# Work to complete:
Return exactly the lines below, starting with the one that has "(hostReady s q (.partSave" and going on through the one that has "(∀ i ids pages, hostReady".

[Saved entries]
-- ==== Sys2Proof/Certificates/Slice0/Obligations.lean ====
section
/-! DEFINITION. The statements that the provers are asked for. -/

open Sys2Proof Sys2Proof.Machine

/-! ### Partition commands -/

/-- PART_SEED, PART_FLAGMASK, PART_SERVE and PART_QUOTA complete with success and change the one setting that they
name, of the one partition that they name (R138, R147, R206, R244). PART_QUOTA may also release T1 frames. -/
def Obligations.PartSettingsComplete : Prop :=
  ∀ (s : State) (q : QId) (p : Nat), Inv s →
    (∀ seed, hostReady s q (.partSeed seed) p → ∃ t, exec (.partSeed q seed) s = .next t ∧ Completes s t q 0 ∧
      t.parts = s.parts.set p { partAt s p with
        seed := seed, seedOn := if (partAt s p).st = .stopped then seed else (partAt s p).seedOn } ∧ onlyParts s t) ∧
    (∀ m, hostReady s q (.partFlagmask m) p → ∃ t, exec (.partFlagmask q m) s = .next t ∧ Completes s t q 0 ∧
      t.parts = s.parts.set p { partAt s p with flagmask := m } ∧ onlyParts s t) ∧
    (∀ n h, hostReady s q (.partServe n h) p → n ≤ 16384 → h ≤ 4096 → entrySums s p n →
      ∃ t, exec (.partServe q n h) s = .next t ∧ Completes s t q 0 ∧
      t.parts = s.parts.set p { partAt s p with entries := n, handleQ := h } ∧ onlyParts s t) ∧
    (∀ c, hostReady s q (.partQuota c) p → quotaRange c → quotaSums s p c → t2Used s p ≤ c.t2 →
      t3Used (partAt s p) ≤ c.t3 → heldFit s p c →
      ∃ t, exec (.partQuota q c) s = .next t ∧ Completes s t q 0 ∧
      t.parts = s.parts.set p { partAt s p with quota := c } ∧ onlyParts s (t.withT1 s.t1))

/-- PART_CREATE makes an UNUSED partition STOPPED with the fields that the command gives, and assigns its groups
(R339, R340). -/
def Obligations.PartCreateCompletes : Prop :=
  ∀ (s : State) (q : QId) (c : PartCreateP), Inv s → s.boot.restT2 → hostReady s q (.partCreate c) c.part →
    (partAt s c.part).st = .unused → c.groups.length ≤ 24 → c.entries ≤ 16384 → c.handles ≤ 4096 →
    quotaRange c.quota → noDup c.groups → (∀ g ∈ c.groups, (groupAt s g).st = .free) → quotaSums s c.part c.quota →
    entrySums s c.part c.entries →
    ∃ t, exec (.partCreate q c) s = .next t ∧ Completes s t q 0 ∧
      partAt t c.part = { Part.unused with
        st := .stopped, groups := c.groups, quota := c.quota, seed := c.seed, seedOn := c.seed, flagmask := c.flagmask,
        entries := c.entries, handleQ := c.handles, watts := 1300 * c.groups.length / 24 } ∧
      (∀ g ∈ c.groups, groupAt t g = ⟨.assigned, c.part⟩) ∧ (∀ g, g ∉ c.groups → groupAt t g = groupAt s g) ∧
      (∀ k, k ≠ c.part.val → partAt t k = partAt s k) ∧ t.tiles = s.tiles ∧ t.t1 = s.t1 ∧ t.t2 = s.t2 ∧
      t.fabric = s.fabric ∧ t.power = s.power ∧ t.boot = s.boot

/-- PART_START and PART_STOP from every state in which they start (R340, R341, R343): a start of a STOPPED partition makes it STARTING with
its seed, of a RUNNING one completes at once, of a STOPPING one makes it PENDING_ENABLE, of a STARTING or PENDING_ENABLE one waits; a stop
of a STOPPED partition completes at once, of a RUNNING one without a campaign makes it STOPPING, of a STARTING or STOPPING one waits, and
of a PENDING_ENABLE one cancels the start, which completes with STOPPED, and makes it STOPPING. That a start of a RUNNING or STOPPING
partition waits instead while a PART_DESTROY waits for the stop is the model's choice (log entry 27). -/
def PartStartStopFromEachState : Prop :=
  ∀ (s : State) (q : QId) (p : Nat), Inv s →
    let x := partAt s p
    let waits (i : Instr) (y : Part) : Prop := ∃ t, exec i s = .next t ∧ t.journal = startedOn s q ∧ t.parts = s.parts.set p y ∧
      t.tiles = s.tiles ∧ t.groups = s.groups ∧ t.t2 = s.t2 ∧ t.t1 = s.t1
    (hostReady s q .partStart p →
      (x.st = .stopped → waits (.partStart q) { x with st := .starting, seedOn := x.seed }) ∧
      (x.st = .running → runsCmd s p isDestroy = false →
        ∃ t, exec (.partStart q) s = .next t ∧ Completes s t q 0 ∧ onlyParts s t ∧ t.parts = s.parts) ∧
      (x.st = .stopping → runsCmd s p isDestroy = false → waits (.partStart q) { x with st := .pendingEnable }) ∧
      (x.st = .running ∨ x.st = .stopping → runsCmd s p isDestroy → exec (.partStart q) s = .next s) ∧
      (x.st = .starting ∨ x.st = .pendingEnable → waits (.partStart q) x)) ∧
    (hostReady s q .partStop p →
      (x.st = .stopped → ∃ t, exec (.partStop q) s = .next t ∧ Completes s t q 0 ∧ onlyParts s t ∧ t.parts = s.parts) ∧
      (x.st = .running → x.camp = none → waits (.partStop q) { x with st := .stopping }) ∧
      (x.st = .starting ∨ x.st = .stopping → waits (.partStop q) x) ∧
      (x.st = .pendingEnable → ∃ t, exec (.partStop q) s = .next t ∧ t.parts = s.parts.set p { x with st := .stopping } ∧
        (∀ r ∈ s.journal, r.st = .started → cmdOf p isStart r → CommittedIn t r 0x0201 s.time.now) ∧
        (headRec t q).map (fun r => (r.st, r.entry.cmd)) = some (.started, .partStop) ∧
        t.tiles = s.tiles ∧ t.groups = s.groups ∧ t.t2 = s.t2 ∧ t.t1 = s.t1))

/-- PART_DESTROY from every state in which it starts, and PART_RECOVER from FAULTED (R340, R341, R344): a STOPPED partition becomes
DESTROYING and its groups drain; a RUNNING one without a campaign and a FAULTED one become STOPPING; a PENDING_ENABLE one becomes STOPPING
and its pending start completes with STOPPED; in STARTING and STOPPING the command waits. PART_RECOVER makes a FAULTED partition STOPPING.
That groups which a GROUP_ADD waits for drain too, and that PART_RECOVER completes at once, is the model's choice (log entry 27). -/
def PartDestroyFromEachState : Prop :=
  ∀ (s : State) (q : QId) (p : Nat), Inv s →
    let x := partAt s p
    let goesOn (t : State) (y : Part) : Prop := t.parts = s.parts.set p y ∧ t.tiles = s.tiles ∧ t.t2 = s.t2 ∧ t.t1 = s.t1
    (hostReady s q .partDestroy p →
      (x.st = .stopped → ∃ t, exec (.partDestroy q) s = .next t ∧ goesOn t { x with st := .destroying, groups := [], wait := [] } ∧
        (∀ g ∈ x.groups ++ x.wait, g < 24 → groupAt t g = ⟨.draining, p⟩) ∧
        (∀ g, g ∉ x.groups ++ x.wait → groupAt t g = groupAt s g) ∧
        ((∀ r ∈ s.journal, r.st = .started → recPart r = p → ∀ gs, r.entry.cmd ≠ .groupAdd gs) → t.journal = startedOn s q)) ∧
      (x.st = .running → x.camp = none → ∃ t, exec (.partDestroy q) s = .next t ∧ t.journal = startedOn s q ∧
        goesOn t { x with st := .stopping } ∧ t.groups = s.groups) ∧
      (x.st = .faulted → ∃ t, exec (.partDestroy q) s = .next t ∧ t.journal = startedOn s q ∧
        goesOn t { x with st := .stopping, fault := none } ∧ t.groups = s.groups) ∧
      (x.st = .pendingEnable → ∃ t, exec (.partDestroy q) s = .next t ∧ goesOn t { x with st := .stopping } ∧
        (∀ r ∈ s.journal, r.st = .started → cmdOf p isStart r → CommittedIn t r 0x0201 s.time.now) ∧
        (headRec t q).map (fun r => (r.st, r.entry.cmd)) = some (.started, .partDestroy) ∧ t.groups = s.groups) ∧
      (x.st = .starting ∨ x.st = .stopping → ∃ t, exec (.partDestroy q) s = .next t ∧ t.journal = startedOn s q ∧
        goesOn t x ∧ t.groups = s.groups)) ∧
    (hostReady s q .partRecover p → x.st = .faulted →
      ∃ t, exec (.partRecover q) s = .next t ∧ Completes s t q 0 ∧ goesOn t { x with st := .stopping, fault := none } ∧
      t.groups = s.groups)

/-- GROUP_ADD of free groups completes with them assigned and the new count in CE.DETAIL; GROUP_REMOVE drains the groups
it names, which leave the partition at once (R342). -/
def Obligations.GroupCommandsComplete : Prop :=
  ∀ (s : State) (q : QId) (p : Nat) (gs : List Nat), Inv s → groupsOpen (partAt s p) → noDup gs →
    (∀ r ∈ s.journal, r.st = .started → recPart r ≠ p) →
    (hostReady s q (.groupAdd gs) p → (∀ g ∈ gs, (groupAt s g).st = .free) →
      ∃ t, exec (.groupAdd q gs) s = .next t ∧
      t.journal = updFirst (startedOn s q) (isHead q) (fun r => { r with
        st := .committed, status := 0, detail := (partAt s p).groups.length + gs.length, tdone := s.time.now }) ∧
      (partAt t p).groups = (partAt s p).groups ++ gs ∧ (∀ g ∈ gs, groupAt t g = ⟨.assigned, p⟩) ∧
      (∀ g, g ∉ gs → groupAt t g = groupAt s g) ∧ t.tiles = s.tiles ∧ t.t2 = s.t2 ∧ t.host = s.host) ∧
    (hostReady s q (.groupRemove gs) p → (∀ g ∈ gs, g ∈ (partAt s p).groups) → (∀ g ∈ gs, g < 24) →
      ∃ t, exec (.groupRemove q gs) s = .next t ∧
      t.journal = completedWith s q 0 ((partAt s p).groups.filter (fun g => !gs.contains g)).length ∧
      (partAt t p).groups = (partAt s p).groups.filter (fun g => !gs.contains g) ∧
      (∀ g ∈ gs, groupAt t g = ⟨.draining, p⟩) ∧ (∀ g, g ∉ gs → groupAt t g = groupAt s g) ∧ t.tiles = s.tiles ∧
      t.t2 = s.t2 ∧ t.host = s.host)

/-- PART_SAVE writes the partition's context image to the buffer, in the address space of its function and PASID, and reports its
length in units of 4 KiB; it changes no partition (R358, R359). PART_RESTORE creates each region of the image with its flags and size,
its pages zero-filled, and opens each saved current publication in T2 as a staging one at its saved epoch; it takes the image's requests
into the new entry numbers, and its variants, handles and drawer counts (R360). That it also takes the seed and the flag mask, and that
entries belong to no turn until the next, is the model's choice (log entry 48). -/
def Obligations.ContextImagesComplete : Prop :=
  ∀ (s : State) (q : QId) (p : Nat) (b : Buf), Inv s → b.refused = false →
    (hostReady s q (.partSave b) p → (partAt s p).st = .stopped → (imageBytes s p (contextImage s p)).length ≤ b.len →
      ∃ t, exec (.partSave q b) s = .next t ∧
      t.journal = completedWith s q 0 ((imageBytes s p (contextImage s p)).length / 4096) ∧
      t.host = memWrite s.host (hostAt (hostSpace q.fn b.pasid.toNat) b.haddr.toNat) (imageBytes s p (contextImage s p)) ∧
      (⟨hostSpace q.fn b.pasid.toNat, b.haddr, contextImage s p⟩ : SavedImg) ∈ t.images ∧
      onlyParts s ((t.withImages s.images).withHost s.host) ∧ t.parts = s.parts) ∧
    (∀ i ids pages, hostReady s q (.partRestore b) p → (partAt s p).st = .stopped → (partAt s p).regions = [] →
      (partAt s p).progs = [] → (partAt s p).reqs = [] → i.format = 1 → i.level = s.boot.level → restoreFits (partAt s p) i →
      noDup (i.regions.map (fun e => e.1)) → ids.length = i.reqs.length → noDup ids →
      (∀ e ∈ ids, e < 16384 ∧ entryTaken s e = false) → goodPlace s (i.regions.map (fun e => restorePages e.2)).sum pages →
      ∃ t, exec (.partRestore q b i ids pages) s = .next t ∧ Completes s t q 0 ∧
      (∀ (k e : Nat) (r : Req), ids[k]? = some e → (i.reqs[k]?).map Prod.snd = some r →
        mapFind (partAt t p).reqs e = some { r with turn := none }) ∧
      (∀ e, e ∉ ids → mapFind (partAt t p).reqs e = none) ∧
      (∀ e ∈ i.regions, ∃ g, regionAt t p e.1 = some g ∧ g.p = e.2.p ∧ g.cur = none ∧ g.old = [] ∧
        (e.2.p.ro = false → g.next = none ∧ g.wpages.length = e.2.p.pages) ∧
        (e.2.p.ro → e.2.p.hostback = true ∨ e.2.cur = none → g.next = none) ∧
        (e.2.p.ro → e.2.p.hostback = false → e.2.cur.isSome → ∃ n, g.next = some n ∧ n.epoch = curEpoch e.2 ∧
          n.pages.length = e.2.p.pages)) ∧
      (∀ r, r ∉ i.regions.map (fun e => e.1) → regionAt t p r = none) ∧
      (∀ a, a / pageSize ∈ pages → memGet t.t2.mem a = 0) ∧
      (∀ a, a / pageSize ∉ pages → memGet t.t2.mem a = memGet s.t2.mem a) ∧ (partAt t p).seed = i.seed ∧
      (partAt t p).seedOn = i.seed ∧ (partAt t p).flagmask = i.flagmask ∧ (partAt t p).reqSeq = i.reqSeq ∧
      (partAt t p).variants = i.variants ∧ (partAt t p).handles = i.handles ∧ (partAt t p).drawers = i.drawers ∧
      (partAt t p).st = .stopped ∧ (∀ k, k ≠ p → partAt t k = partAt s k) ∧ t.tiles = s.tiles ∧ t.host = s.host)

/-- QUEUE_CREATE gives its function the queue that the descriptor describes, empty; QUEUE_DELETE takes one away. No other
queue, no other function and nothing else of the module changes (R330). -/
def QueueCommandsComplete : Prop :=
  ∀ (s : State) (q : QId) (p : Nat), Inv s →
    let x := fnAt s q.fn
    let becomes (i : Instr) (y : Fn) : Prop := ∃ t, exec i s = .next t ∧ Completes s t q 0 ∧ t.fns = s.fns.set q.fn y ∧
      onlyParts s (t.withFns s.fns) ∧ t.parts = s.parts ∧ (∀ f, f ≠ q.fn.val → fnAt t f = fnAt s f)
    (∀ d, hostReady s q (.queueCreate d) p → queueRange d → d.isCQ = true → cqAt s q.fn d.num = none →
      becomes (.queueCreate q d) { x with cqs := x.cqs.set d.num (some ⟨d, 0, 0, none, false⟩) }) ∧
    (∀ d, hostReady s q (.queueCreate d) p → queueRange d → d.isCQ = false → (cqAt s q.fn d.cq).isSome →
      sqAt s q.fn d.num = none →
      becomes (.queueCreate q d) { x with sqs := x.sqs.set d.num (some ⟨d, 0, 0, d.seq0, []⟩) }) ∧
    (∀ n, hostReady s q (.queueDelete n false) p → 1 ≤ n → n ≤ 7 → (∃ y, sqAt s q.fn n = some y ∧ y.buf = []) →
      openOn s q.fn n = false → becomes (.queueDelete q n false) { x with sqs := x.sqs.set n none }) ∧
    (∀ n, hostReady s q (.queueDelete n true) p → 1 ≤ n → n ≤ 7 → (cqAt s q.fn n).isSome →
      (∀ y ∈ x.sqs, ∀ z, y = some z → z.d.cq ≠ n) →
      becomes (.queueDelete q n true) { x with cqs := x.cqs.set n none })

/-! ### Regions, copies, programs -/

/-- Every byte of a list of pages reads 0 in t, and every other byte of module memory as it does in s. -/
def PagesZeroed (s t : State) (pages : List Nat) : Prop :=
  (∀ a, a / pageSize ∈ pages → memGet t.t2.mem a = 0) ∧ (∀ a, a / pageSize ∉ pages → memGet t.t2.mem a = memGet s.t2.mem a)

# Expected answer:
    (hostReady s q (.partSave b) p → (partAt s p).st = .stopped → (imageBytes s p (contextImage s p)).length ≤ b.len →
      ∃ t, exec (.partSave q b) s = .next t ∧
      t.journal = completedWith s q 0 ((imageBytes s p (contextImage s p)).length / 4096) ∧
      t.host = memWrite s.host (hostAt (hostSpace q.fn b.pasid.toNat) b.haddr.toNat) (imageBytes s p (contextImage s p)) ∧
      (⟨hostSpace q.fn b.pasid.toNat, b.haddr, contextImage s p⟩ : SavedImg) ∈ t.images ∧
      onlyParts s ((t.withImages s.images).withHost s.host) ∧ t.parts = s.parts) ∧
    (∀ i ids pages, hostReady s q (.partRestore b) p → (partAt s p).st = .stopped → (partAt s p).regions = [] →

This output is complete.